### YOUR ASSIGNMENT
Take the material below and reproduce, word for word, only the lines from the line with "-- ==== Sys2Proof/Laws/State.lean" through the line with "k v).tick = s.tick := rfl".

### DATA

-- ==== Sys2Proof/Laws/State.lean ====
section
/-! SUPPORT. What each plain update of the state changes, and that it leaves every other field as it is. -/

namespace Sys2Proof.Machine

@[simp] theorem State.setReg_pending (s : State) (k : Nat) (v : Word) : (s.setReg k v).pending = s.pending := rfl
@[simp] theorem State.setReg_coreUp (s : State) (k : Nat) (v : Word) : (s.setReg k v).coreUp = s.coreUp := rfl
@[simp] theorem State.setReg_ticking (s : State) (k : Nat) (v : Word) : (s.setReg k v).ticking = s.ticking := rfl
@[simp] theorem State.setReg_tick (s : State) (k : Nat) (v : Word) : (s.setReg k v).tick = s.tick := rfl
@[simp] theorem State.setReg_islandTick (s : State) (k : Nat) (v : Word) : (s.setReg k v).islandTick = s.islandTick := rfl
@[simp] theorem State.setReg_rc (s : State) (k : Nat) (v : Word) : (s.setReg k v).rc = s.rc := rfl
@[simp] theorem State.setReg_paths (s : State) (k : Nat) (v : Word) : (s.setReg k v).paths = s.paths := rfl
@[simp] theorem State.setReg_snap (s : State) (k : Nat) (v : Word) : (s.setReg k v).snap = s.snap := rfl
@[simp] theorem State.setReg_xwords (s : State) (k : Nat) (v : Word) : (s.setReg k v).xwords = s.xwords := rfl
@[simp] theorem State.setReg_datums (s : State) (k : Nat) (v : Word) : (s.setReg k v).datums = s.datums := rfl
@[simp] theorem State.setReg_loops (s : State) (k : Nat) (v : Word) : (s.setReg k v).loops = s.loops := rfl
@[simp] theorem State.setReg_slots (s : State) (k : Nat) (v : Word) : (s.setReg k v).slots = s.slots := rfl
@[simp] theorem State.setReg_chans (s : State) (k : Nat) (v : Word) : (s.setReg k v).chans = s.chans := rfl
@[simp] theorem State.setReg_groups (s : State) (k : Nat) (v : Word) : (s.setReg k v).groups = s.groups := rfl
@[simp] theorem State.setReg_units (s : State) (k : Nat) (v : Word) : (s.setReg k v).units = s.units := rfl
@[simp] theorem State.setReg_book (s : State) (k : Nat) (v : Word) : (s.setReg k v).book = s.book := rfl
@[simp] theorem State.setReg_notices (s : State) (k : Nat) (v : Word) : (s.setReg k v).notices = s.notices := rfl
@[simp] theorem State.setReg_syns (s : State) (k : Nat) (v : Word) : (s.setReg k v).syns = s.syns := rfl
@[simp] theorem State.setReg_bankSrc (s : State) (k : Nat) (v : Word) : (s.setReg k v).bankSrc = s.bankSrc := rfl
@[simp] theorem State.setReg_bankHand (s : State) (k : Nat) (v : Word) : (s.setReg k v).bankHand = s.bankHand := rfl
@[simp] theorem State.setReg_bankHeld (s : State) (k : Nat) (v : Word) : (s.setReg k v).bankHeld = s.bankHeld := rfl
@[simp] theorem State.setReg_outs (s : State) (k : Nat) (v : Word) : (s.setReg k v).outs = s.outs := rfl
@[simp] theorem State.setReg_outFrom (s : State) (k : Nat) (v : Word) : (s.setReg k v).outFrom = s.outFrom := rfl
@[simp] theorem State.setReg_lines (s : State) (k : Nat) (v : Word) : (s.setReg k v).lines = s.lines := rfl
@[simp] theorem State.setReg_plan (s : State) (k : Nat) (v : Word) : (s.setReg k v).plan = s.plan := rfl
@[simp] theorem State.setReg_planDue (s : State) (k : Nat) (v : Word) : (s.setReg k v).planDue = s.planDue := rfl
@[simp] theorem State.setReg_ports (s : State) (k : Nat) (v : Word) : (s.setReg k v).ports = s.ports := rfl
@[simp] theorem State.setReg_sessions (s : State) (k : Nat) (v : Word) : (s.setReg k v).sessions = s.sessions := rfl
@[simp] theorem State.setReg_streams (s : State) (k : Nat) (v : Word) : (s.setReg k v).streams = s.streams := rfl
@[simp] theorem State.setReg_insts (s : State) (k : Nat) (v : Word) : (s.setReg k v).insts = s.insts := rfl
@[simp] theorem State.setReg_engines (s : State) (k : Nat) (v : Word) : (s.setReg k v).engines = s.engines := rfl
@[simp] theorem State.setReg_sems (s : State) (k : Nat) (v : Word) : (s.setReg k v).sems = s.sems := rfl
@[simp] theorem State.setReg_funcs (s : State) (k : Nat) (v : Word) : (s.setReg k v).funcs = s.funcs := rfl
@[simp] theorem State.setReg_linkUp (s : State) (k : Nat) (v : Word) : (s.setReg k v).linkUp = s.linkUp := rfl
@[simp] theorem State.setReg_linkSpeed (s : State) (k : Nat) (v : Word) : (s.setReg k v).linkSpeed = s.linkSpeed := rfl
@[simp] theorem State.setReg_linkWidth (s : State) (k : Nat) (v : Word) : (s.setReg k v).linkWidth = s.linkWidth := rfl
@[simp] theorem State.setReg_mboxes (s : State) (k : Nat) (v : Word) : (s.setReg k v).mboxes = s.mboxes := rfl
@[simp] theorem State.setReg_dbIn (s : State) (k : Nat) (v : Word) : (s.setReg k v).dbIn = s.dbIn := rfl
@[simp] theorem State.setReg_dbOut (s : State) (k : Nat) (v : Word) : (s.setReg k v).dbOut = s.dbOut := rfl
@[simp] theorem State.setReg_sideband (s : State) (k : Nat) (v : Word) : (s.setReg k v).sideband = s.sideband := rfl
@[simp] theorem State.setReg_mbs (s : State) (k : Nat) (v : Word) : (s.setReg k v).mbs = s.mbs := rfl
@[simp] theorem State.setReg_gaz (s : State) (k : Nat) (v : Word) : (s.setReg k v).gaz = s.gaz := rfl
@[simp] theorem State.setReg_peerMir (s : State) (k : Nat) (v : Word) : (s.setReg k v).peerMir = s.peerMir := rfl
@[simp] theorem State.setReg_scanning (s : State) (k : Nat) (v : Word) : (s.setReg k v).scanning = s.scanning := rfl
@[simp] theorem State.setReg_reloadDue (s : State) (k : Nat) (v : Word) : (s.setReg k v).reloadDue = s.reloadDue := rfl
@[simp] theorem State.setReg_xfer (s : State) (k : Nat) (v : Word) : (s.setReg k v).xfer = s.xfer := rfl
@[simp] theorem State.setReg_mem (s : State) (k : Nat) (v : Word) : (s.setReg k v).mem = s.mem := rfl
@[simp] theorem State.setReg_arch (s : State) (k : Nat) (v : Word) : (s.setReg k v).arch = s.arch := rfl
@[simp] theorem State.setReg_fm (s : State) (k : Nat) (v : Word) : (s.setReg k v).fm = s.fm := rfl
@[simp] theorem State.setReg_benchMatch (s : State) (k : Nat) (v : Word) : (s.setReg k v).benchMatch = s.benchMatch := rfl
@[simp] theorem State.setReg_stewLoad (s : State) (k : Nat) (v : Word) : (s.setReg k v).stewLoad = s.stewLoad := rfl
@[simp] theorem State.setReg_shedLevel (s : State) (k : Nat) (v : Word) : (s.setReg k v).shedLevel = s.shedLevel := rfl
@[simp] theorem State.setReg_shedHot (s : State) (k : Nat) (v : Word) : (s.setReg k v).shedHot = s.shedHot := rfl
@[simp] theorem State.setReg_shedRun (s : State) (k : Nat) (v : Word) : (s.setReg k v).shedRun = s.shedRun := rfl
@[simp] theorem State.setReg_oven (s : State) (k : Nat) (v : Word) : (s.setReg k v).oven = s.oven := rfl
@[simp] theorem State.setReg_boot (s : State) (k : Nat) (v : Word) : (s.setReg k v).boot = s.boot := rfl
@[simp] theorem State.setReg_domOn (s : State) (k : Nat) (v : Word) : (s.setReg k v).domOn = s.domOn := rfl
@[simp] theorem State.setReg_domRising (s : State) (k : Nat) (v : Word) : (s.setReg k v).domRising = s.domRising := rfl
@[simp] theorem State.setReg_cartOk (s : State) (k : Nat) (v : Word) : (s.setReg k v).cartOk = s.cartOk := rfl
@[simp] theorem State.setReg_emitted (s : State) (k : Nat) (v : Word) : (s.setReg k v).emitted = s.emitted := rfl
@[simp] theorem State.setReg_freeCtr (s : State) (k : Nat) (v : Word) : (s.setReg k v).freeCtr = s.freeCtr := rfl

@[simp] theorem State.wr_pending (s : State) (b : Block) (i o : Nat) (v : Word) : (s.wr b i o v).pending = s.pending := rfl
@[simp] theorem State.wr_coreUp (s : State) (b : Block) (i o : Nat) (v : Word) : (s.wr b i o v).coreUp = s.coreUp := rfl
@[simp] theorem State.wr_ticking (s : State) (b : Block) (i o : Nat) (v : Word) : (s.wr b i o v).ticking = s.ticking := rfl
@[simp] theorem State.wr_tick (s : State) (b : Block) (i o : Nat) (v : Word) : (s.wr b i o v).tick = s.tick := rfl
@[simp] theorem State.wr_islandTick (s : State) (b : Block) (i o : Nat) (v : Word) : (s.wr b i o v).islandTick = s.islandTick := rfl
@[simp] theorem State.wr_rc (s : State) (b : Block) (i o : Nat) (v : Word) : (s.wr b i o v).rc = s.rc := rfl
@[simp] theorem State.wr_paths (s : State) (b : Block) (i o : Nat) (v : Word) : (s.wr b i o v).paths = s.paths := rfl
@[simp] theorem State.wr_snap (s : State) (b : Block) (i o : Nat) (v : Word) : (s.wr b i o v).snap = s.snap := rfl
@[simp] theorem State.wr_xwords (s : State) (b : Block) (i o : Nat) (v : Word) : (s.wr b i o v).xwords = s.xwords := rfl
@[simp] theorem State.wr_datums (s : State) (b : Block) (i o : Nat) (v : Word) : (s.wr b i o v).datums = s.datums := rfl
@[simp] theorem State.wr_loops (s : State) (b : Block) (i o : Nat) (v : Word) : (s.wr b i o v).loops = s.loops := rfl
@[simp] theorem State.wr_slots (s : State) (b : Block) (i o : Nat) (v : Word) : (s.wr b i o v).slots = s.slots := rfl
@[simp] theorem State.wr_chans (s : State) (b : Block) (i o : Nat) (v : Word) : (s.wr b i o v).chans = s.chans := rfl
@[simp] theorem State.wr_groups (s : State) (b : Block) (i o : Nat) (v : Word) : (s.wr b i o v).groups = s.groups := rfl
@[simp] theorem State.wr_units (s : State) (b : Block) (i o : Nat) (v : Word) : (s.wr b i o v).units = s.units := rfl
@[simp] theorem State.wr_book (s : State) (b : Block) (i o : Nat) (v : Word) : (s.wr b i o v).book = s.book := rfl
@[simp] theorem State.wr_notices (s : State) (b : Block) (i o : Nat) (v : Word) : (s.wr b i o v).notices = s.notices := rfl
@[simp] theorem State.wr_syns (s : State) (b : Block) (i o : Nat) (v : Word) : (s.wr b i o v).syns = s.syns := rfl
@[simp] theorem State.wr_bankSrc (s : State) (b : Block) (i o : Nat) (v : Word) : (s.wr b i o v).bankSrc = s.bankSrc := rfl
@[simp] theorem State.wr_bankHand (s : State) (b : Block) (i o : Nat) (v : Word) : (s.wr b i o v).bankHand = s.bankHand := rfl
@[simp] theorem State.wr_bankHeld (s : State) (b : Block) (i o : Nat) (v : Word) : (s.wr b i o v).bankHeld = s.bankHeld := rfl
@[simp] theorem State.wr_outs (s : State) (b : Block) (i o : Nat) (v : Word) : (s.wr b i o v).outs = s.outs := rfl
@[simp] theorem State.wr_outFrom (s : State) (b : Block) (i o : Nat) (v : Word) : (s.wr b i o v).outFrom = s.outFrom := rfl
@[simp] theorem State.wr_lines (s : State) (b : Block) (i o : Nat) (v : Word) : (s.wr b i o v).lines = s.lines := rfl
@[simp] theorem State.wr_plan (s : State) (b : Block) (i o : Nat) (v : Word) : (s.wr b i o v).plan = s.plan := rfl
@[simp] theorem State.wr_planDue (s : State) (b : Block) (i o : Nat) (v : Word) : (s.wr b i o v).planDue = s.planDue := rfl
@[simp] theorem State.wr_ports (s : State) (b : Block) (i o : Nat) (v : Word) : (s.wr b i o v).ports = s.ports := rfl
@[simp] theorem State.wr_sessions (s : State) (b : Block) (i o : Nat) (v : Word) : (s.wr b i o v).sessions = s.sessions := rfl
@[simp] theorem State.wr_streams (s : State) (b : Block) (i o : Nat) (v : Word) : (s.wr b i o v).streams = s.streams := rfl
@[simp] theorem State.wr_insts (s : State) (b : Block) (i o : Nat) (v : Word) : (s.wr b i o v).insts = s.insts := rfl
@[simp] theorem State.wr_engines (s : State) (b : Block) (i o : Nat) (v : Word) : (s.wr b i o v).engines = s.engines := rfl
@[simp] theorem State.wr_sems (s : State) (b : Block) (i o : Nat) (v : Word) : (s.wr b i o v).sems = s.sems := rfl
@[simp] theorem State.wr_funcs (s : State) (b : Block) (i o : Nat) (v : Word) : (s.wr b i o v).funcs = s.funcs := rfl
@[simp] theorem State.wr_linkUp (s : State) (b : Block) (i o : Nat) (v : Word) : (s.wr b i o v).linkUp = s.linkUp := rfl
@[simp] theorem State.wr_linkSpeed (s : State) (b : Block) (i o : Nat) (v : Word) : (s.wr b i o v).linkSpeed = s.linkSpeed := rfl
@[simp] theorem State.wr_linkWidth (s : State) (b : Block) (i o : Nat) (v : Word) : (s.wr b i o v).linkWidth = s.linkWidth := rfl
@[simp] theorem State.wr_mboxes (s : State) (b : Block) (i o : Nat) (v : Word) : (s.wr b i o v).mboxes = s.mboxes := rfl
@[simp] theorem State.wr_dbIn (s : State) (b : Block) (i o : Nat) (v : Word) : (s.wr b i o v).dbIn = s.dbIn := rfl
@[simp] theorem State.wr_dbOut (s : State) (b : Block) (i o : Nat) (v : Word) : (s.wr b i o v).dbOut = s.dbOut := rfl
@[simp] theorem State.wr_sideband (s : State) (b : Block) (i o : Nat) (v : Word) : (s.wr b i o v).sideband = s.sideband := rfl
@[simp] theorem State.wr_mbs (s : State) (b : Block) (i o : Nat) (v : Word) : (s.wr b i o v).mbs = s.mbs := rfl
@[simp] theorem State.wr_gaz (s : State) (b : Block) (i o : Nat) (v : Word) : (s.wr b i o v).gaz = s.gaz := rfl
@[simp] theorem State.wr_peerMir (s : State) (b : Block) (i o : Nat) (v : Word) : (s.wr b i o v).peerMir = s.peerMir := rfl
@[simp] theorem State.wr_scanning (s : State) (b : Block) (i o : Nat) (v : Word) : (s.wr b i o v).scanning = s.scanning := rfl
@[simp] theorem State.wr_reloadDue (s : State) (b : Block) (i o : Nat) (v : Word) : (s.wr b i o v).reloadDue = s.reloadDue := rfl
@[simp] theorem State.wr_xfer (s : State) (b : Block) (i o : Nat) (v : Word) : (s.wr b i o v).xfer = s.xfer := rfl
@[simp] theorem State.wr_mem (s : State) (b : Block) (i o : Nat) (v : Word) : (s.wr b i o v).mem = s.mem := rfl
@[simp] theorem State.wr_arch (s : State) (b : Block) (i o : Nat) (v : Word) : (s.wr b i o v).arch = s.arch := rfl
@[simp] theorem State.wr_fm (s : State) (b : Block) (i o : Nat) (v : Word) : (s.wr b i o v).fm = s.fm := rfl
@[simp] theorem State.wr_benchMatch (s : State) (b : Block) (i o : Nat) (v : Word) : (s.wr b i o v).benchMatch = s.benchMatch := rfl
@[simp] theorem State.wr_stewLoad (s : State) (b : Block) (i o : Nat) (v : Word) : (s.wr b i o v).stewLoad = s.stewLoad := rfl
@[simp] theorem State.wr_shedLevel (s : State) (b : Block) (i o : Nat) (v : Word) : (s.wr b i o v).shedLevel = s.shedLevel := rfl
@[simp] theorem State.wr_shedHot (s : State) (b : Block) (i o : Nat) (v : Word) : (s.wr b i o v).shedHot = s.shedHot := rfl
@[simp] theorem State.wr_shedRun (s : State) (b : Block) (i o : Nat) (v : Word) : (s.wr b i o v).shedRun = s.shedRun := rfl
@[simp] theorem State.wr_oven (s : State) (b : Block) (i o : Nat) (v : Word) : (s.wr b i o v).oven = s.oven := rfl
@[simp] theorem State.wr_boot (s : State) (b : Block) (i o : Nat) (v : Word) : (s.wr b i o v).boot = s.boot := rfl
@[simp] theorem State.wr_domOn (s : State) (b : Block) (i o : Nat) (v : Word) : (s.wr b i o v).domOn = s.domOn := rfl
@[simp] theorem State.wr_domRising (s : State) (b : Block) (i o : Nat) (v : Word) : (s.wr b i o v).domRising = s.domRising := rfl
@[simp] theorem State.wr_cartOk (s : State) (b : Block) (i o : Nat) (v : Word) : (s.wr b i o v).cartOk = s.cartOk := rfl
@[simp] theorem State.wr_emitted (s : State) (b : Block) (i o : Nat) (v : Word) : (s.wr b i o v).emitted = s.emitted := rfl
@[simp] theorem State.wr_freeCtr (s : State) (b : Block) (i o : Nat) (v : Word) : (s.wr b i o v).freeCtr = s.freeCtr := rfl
==
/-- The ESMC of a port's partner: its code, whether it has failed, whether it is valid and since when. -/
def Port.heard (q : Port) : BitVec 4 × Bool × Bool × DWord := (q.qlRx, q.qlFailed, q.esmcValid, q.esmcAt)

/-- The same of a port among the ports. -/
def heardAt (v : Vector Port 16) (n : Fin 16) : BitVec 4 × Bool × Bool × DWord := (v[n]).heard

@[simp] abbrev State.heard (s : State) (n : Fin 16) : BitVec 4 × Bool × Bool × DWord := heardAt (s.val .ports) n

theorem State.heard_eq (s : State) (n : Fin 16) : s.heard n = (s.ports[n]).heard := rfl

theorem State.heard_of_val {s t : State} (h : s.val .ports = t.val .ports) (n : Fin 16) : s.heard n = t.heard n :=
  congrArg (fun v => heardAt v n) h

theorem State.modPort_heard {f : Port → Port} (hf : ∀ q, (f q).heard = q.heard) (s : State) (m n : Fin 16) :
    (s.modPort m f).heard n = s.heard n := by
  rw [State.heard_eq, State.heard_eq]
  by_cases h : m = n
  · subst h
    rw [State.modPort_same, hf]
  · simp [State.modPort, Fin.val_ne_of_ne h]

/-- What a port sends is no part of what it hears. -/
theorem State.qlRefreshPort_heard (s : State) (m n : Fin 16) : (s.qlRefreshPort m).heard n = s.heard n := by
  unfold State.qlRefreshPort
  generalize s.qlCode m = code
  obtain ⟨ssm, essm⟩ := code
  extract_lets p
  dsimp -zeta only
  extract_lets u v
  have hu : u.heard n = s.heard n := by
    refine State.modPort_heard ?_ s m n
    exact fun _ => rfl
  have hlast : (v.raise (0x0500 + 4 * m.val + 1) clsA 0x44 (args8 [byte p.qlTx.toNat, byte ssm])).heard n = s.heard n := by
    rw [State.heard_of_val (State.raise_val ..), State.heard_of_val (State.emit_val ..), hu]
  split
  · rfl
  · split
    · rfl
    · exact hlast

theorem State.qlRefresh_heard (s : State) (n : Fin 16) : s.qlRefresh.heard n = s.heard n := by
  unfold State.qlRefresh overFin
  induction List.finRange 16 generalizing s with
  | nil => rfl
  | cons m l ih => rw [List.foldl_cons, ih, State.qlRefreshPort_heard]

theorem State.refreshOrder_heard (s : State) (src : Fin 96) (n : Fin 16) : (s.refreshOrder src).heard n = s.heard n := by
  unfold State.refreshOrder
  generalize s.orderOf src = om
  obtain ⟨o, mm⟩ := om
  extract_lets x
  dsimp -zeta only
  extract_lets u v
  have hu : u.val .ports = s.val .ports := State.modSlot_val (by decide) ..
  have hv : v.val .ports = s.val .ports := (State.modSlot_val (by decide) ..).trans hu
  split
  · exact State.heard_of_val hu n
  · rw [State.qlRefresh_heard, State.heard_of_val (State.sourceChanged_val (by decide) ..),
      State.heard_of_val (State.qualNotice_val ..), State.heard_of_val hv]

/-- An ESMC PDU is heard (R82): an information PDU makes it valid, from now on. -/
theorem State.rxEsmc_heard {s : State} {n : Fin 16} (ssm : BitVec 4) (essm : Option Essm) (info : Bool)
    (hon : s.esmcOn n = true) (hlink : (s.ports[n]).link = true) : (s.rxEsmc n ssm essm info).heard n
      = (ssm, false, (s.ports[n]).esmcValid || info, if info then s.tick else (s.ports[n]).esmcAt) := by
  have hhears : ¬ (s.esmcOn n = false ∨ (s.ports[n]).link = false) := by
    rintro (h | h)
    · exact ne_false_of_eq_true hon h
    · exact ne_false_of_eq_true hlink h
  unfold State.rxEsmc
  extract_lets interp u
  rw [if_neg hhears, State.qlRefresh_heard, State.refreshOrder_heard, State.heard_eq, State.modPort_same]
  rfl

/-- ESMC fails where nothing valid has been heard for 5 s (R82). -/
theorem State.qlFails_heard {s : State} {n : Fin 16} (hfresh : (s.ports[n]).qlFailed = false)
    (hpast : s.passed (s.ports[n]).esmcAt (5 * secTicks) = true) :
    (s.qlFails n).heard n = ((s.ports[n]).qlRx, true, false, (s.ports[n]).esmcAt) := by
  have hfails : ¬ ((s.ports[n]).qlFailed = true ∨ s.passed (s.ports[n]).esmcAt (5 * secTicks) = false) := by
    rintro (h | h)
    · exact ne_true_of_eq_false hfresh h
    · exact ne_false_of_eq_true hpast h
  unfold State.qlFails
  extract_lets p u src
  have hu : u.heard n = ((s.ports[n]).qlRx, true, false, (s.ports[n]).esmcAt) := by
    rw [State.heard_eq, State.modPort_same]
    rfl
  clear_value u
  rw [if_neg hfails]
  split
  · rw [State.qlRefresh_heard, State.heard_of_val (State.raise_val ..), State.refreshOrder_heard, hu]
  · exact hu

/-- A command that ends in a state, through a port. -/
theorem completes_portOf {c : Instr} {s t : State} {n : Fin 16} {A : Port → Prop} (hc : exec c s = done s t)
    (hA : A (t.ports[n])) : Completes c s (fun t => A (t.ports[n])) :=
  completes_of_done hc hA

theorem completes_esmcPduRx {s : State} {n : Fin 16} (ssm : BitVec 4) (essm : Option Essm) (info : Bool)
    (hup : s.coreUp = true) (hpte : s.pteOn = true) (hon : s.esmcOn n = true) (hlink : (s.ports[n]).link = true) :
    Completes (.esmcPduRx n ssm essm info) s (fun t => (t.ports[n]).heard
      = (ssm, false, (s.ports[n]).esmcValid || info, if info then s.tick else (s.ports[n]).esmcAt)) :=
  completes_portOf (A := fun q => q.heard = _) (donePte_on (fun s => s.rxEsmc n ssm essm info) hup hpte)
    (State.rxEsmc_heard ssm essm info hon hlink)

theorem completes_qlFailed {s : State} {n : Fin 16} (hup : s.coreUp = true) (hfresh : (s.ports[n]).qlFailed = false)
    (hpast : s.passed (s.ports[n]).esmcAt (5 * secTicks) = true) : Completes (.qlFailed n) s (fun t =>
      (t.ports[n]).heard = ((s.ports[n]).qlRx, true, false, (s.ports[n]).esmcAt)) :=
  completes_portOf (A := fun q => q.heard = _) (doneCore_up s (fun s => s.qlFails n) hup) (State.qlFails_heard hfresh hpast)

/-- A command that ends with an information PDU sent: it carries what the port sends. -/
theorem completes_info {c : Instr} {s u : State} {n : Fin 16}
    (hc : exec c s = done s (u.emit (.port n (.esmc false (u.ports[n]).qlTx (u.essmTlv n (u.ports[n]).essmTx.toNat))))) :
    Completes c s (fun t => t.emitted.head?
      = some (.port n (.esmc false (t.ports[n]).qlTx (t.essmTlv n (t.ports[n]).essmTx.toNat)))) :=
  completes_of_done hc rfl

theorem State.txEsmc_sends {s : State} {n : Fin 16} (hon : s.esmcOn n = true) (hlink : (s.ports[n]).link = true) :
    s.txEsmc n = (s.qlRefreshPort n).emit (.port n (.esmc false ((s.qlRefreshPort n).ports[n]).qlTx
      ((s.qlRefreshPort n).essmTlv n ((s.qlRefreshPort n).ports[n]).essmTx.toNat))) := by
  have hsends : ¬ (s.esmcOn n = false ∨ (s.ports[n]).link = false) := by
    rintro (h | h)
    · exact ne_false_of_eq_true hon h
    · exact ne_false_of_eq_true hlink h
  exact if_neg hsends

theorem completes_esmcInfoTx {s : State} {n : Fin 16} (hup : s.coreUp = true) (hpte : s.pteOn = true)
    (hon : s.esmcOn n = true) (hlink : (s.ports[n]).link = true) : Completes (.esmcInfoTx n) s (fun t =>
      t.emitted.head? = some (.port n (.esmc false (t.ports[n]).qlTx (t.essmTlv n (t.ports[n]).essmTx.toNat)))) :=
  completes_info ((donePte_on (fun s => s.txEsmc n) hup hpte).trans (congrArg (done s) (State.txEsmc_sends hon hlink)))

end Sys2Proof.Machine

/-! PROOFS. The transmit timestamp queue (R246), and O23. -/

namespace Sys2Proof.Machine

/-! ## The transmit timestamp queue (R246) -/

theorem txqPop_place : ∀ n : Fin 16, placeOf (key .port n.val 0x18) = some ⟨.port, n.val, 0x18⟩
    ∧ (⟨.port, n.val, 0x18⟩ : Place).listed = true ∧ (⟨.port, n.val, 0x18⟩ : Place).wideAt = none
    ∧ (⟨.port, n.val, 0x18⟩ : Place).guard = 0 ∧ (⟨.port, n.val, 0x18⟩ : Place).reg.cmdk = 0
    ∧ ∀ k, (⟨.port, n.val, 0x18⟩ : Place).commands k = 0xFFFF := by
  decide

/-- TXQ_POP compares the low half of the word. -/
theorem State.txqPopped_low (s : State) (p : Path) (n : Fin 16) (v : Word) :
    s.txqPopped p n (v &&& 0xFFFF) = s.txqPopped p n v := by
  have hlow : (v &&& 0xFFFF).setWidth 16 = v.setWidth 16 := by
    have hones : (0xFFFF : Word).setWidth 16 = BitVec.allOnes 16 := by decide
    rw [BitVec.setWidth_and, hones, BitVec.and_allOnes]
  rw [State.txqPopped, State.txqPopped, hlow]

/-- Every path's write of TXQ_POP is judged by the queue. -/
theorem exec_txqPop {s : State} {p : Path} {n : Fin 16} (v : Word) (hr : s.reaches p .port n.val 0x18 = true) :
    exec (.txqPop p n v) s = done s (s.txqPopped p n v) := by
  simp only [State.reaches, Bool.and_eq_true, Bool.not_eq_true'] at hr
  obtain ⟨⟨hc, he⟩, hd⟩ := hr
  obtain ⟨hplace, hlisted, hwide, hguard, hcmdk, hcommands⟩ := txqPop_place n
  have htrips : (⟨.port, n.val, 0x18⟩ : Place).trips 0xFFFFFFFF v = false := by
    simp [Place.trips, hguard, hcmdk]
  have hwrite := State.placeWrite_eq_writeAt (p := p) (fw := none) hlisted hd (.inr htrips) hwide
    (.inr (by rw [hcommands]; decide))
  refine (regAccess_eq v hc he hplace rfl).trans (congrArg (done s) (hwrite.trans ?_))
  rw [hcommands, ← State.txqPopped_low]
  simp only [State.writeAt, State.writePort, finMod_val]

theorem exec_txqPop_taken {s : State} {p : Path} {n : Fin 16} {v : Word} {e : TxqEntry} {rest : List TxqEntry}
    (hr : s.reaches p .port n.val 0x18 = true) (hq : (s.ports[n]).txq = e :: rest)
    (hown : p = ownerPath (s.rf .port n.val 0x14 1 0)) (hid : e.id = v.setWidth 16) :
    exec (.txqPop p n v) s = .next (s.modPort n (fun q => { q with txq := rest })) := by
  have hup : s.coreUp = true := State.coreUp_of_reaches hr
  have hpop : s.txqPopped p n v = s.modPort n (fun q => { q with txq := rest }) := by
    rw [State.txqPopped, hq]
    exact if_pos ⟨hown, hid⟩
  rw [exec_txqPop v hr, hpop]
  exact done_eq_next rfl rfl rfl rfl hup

### EXPECTED OUTPUT
-- ==== Sys2Proof/Laws/State.lean ====
section
/-! SUPPORT. What each plain update of the state changes, and that it leaves every other field as it is. -/

namespace Sys2Proof.Machine

@[simp] theorem State.setReg_pending (s : State) (k : Nat) (v : Word) : (s.setReg k v).pending = s.pending := rfl
@[simp] theorem State.setReg_coreUp (s : State) (k : Nat) (v : Word) : (s.setReg k v).coreUp = s.coreUp := rfl
@[simp] theorem State.setReg_ticking (s : State) (k : Nat) (v : Word) : (s.setReg k v).ticking = s.ticking := rfl
@[simp] theorem State.setReg_tick (s : State) (k : Nat) (v : Word) : (s.setReg k v).tick = s.tick := rfl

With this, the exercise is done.